Scan the entries below. Report each line where the string "junk" occurs.

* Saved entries
-- Opening Marker --

-- ==== Sys2Proof/Tests/Slice0.lean ====
section
/-! SUPPORT. Tests: every row's code word written out from spec/30_encoding.md, ill-formed terms and bits refused, one-step vectors
of spec/95_test_vectors.md, and for every statement with hypotheses a witness that meets them. -/

namespace Sys2Proof.Tests

set_option Elab.async false

open Sys2Proof.Machine

/-! ### Decoding (30_encoding.md R90, R92, R94, R95; the command bytes are G1's, log 2) -/

theorem test_decode_begin : decode (.request 0x0_0000_0000_0000_0000_0000) = .begin := by decide
theorem test_decode_setRotation : decode (.request 0x1_FFFF_0000_0000_0000_0000) = .setRotation 65535 := by decide
theorem test_decode_setAddrWindow :
    decode (.request 0x2_0005_0001_0003_0002_0000) = .setAddrWindow 5 1 3 2 := by decide
theorem test_decode_drawPixel : decode (.request 0x3_FFFF_0014_0000_0000_07E0) = .drawPixel (-1) 20 0x07E0 := by decide
theorem test_decode_fillRect : decode (.request 0x4_013E_0000_000A_0005_F800) = .fillRect 318 0 10 5 0xF800 := by decide
/-- V313: the fields that the operation ignores hold junk. -/
theorem test_decode_fillScreen : decode (.request 0x5_1234_5678_9ABC_DEF0_CCCC) = .fillScreen 0xCCCC := by decide
theorem test_decode_drawFastHLine :
    decode (.request 0x6_012C_0007_0032_0000_FFFF) = .drawFastHLine 300 7 50 0xFFFF := by decide
theorem test_decode_drawFastVLine :
    decode (.request 0x7_0005_01DE_0009_0000_0000) = .drawFastVLine 5 478 9 0 := by decide
/-- V310: bits 15:8 of the channel fields hold junk. -/
theorem test_decode_color565 :
    decode (.request 0x8_FF12_AA34_5556_0000_0000) = .color565 0x12 0x34 0x56 := by decide
theorem test_decode_reserved9 : decode (.request 0x9_0000_0000_0000_0000_0000) = .reserved9 := by decide
theorem test_decode_reserved10 : decode (.request 0xA_0000_0000_0000_0000_0000) = .reserved10 := by decide
theorem test_decode_reserved11 : decode (.request 0xB_0000_0000_0000_0000_0000) = .reserved11 := by decide
theorem test_decode_reserved12 : decode (.request 0xC_0000_0000_0000_0000_0000) = .reserved12 := by decide
theorem test_decode_reserved13 : decode (.request 0xD_0000_0000_0000_0000_0000) = .reserved13 := by decide
theorem test_decode_reserved14 : decode (.request 0xE_0000_0000_0000_0000_0000) = .reserved14 := by decide
theorem test_decode_reserved15 : decode (.request 0xF_FFFF_FFFF_FFFF_FFFF_FFFF) = .reserved15 := by decide
theorem test_decode_wSwreset : decode (.symbol 0b0_0000_0001) = .wSwreset := by decide
theorem test_decode_wSetextc : decode (.symbol 0b0_1011_1001) = .wSetextc := by decide
theorem test_decode_wSlpout : decode (.symbol 0b0_0001_0001) = .wSlpout := by decide
theorem test_decode_wDispon : decode (.symbol 0b0_0010_1001) = .wDispon := by decide
theorem test_decode_wCaset : decode (.symbol 0b0_0010_1010) = .wCaset := by decide
theorem test_decode_wPaset : decode (.symbol 0b0_0010_1011) = .wPaset := by decide
theorem test_decode_wRamwr : decode (.symbol 0b0_0010_1100) = .wRamwr := by decide
theorem test_decode_wMadctl : decode (.symbol 0b0_0011_0110) = .wMadctl := by decide
theorem test_decode_wOther : decode (.symbol 0b0_1011_0001) = .wOther 0xB1 := by decide
/-- A data byte equal to a command byte is data. -/
theorem test_decode_wData : decode (.symbol 0b1_0010_1010) = .wData 0x2A := by decide

/-! ### Ill-formed terms and bits -/

theorem test_wellFormed_refuses_named_commands :
    ∀ b ∈ [0x01, 0xB9, 0x11, 0x29, 0x2A, 0x2B, 0x2C, 0x36], WellFormed (.wOther b) = false := by decide
theorem test_wellFormed_other : WellFormed (.wOther 0xB1) = true := by decide
theorem test_frame_refuses_width : frameBits 8 0x2A = .error .badWidth ∧ frameBits 24 0 = .error .badWidth := ⟨rfl, rfl⟩
theorem test_frame_refuses_stray_symbol_bit : frameBits 16 0x200 = .error .strayBits := rfl
theorem test_frame_refuses_stray_request_bit : frameBits 88 (2 ^ 84) = .error .strayBits := rfl
theorem test_decodeBytes_symbol : decodeBytes [0xF8, 0x01] = .ok (.wData 0xF8) := rfl
theorem test_decodeTableWord_request : decodeTableWord 88 0x4013E0000000A0005F800 = some (.fillRect 318 0 10 5 0xF800) := by
  decide
theorem test_encode_fillRect : encode (.fillRect 318 0 10 5 0xF800) = .request 0x4_013E_0000_000A_0005_F800 := by decide

/-! ### One step of each instruction (95_test_vectors.md) -/

/-- What a next state shows. -/
def seen {α : Type} (o : Host.Outcome State Fault Refusal) (f : State → α) : Option α :=
  match o with
  | .next s => some (f s)
  | .fault _ => none
  | .refused _ => none

/-- READY at rotation 0 and orientation 0, with `n` successful transmits to come (the head of 95_test_vectors.md). -/
def booted (n : Nat) : State :=
  { State.reset with
      life := .ready, panel := { Panel.reset with rxmode := .pOther, madctl := some 0xC0 }, answers := List.replicate n true }

/-- READY at rotation 1 and orientation 1. -/
def landscape (n : Nat) : State :=
  { booted n with
      rot := 1, width := 480, height := 320, panel := { Panel.reset with rxmode := .pMadctl, pidx := 1, madctl := some 0xA0 } }

/-- Orientation 2, the window (1,1)-(2,2) entered and three of its four pixels placed, half of the fourth held (V319). -/
def midStream : State :=
  { State.reset with
      panel := { Panel.reset with
        rxmode := .stream, madctl := some 0x00, sc := some 1, ec := some 2, sp := some 1, ep := some 2
        cc := some 2, cr := some 2, pcnt := some 1, pixhi := some 0xDD, pidx := 7 } }

/-- The parameters of test configuration T0 (V316): the defaults, with the stand-in table. -/
def T0 : Params := defaultsWith testInitTable

/-- The answers that are all successes but for the question number `n`. -/
def failsOnce (n : Nat) : Oracle := fun k => k != n

/-- V305, V316: the head and the tail of BEGIN's trace, and the panel half after it; one acquisition and 46 transmits. -/
theorem test_begin :
    (fun b : Block => ((b.life, b.trace.take 6, b.trace.drop (b.trace.length - 4)), b.responses, b.asked, b.panel.ori T0))
      (execFor T0 (failsOnce 47) .begin Block.reset) =
    ((.ready, [.cmd 0x01, .cmd 0xB9, .data 0xFF, .data 0x83, .data 0x57, .delay 300],
      [.cmd 0x11, .delay 150, .cmd 0x29, .delay 50]), [⟨.ok, 0⟩], 47, some 0) := by decide +kernel
/-- V316: the acquisition succeeds and transmit 3 fails. -/
theorem test_begin_cut :
    (fun b : Block => (b.life, b.trace, b.responses)) (execFor T0 (failsOnce 4) .begin Block.reset) =
    (.failed, [.cmd 0x01, .cmd 0xB9, .data 0xFF], [⟨.transmitFailure, 0⟩]) := by decide +kernel
/-- V316: BEGIN with the stand-in table T0 is 46 byte events. -/
theorem test_begin_T0 : byteCount (beginEvents T0) = 46 := by decide
/-- The recollected table G4 meets the constraints of 40_init.md R124. -/
theorem test_recollectedTable : TableLawful (defaultsWith recollectedInitTable) := by decide
/-- V315, m = 5. -/
theorem test_setRotation :
    seen (exec (.setRotation 5) (booted 2)) (fun s => (s.trace, s.rot, s.width, s.height, s.panel.ori params)) =
    some ([.cmd 0x36, .data 0xA0], 1, 480, 320, some 1) := by decide
/-- V315: the data byte's transmit fails. -/
theorem test_setRotation_cut :
    seen (exec (.setRotation 1) { booted 0 with answers := [true, false] })
      (fun s => (s.trace, s.rot, s.panel.ori params, s.responses)) =
    some ([.cmd 0x36], 0, none, [⟨.transmitFailure, 0⟩]) := by decide
/-- V314: an inverted window is sent and faults. -/
theorem test_setAddrWindow_inverted :
    seen (exec (.setAddrWindow 5 0 3 0) (booted 11)) (fun s => (s.trace, s.panel.pfault)) =
    some ([.cmd 0x2A, .data 0, .data 5, .data 0, .data 3, .cmd 0x2B, .data 0, .data 0, .data 0, .data 0, .cmd 0x2C], true) := by
  decide
/-- V314: the whole screen declared. -/
theorem test_setAddrWindow :
    seen (exec (.setAddrWindow 0 0 319 479) (booted 11)) (fun s => (s.panel.cc, s.panel.cr, s.panel.pcnt, s.panel.rxmode)) =
    some (some 0, some 0, some 153600, .stream) := by decide
/-- V311: an accepted pixel in landscape, with its cell (100,159). -/
theorem test_drawPixel :
    seen (exec (.drawPixel 320 100 1) (landscape 13)) (fun s => (s.trace.drop 1 |>.take 4, s.panel.gram, s.panel.cc)) =
    some ([.data 0x01, .data 0x40, .data 0x01, .data 0x41], [(159 * 320 + 100, 1)], some 321) := by decide
/-- V317: a rejected pixel transmits nothing, so it cannot fail. -/
theorem test_drawPixel_rejected :
    seen (exec (.drawPixel (-1) 0 1) { booted 0 with answers := [false] }) (fun s => (s.trace, s.responses, s.asked)) =
    some ([], [⟨.ok, 0⟩], 0) := by decide
/-- V312: a 3 x 2 rectangle, its cells (217…219, 378…379). -/
theorem test_fillRect :
    seen (exec (.fillRect 100 100 3 2 0xF81F) (booted 23)) (fun s => (s.panel.gram, s.panel.cc, s.panel.cr, s.panel.pcnt)) =
    some ([217, 218, 219].map (fun c => (378 * 320 + c, 0xF81F)) ++ [217, 218, 219].map (fun c => (379 * 320 + c, 0xF81F)),
      some 100, some 102, some 0) := by decide +kernel
/-- V303: the width is clamped, x1 = 319; event 14 fails as in V318. -/
theorem test_fillRect_cut :
    seen (exec (.fillRect 318 0 10 5 0xF800) { booted 0 with answers := List.replicate 14 true ++ [false] })
      (fun s => (s.trace.drop 3 |>.take 2, s.trace.length, s.panel.pixhi, s.panel.cc, s.panel.pcnt)) =
    some ([.data 0x01, .data 0x3F], 14, some 0xF8, some 319, some 9) := by decide +kernel
/-- V317: not READY. -/
theorem test_fillScreen_notReady : exec (.fillScreen 0) State.reset = .next { State.reset with responses := [⟨.notReady, 0⟩] } := rfl
/-- V304: the first eleven events at `ROT` = 1; event 11 fails. -/
theorem test_fillScreen_window :
    (emissionOf params (.fillScreen 0x001F) (landscape 0).toBlock).take 11 =
    [.cmd 0x2A, .data 0, .data 0, .data 0x01, .data 0xDF, .cmd 0x2B, .data 0, .data 0, .data 0x01, .data 0x3F, .cmd 0x2C] := rfl
/-- V313: negative x is not clipped to what remains. -/
theorem test_drawFastHLine_rejected :
    seen (exec (.drawFastHLine (-5) 0 10 1) (booted 0)) (fun s => (s.trace, s.responses)) = some ([], [⟨.ok, 0⟩]) := by decide
/-- V313: the length is clamped to 20, 51 byte events. -/
theorem test_drawFastHLine :
    seen (exec (.drawFastHLine 300 7 50 0xFFFF) (booted 60)) (fun s => (s.trace.length, s.panel.ec, s.panel.ep, s.asked)) =
    some (51, some 319, some 7, 51) := by decide +kernel
/-- V313: a vertical line runs along y. -/
theorem test_drawFastVLine :
    seen (exec (.drawFastVLine 5 478 9 0) (booted 15)) (fun s => (s.trace.length, s.panel.ec, s.panel.ep, s.panel.gram)) =
    some (15, some 5, some 479, [(314, 0), (320 + 314, 0)]) := by decide +kernel
/-- V310: mixed channels, and no liveness check. -/
theorem test_color565 : exec (.color565 0x12 0x34 0x56) State.reset = .next { State.reset with responses := [⟨.ok, 0x11AA⟩] } := rfl
/-- V310: truncation, no rounding. -/
theorem test_color565_truncates : packColor565 7 3 7 = 0 ∧ packColor565 8 4 8 = 0x0821 := by decide
/-- V317: a reserved code in every `LIFE`; the response word. -/
theorem test_reserved9 : exec .reserved9 State.reset = .next { State.reset with responses := [⟨.illegalOp, 0⟩] } := rfl
theorem test_reserved15_word : (Response.mk .illegalOp 0).word = 0x50000 := by decide
/-- V319: `*01`. -/
theorem test_wSwreset :
    seen (exec .wSwreset midStream) (fun s => (s.panel.sc, s.panel.cc, s.panel.pcnt, s.panel.madctl, s.panel.rxmode)) =
    some (none, none, none, none, .pOther) := by decide
/-- V319: another command ends the stream; a half pixel's cell, here (2,2), is lost (41_addressing.md R155). -/
theorem test_wSlpout :
    seen (exec .wSlpout { midStream with panel := { midStream.panel with gram := [(642, 7), (643, 8)] } })
      (fun s => (s.panel.rxmode, s.panel.pixhi, s.panel.gram)) = some (.pOther, none, [(643, 8)]) := by decide
theorem test_wSetextc : seen (exec .wSetextc midStream) (fun s => (s.panel.rxmode, s.panel.sc)) = some (.pOther, some 1) := by decide
theorem test_wDispon : seen (exec .wDispon midStream) (fun s => (s.panel.pidx, s.panel.pixhi)) = some (0, none) := by decide
/-- The panel half's step writes neither the trace nor the line. -/
theorem test_wOther : seen (exec (.wOther 0xB1) midStream) (fun s => (s.trace, s.dc, s.panel.rxmode)) = some ([], none, .pOther) := by
  decide
/-- V318, event 3: CASET leaves the rows. -/
theorem test_wCaset :
    seen (exec .wCaset midStream) (fun s => (s.panel.sc, s.panel.sp, s.panel.rxmode)) = some (none, some 1, .pCaset) := by decide
/-- V319: PASET leaves the columns. -/
theorem test_wPaset :
    seen (exec .wPaset midStream) (fun s => (s.panel.sc, s.panel.sp, s.panel.rxmode)) = some (some 1, none, .pPaset) := by decide
/-- V319: RAMWR re-enters the window at its start. -/
theorem test_wRamwr :
    seen (exec .wRamwr midStream) (fun s => (s.panel.cc, s.panel.cr, s.panel.pcnt, s.panel.pfault)) =
    some (some 1, some 1, some 4, false) := by decide
/-- V319: `*2C` with no window faults. -/
theorem test_wRamwr_unspecified : seen (exec .wRamwr State.reset) (fun s => s.panel.pfault) = some true := by decide
theorem test_wMadctl : seen (exec .wMadctl midStream) (fun s => (s.panel.madctl, s.panel.pidx)) = some (none, 0) := by decide
/-- V319: the fourth pixel lands at (2,2); after it `CC` = 1, `CR` = 3, `PCNT` = 0. -/
theorem test_wData :
    seen (exec (.wData 0xDD) midStream) (fun s => (s.panel.gram, s.panel.cc, s.panel.cr, s.panel.pcnt, s.panel.pfault)) =
    some ([(2 * 320 + 2, 0xDDDD)], some 1, some 3, some 0, false) := by decide
/-- `PIDX` is the count of data bytes since the last command byte, in `STREAM` too (10_state.md R27). -/
theorem test_wData_counts : seen (exec (.wData 0xDD) midStream) (fun s => s.panel.pidx) = some 8 := by decide
/-- V319: from reset a data byte faults. -/
theorem test_wData_idle : seen (exec (.wData 0) State.reset) (fun s => s.panel.pfault) = some true := by decide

-- Closing Marker --

* EXERCISE SOLUTION
/-- V313: the fields that the operation ignores hold junk. -/
/-- V310: bits 15:8 of the channel fields hold junk. -/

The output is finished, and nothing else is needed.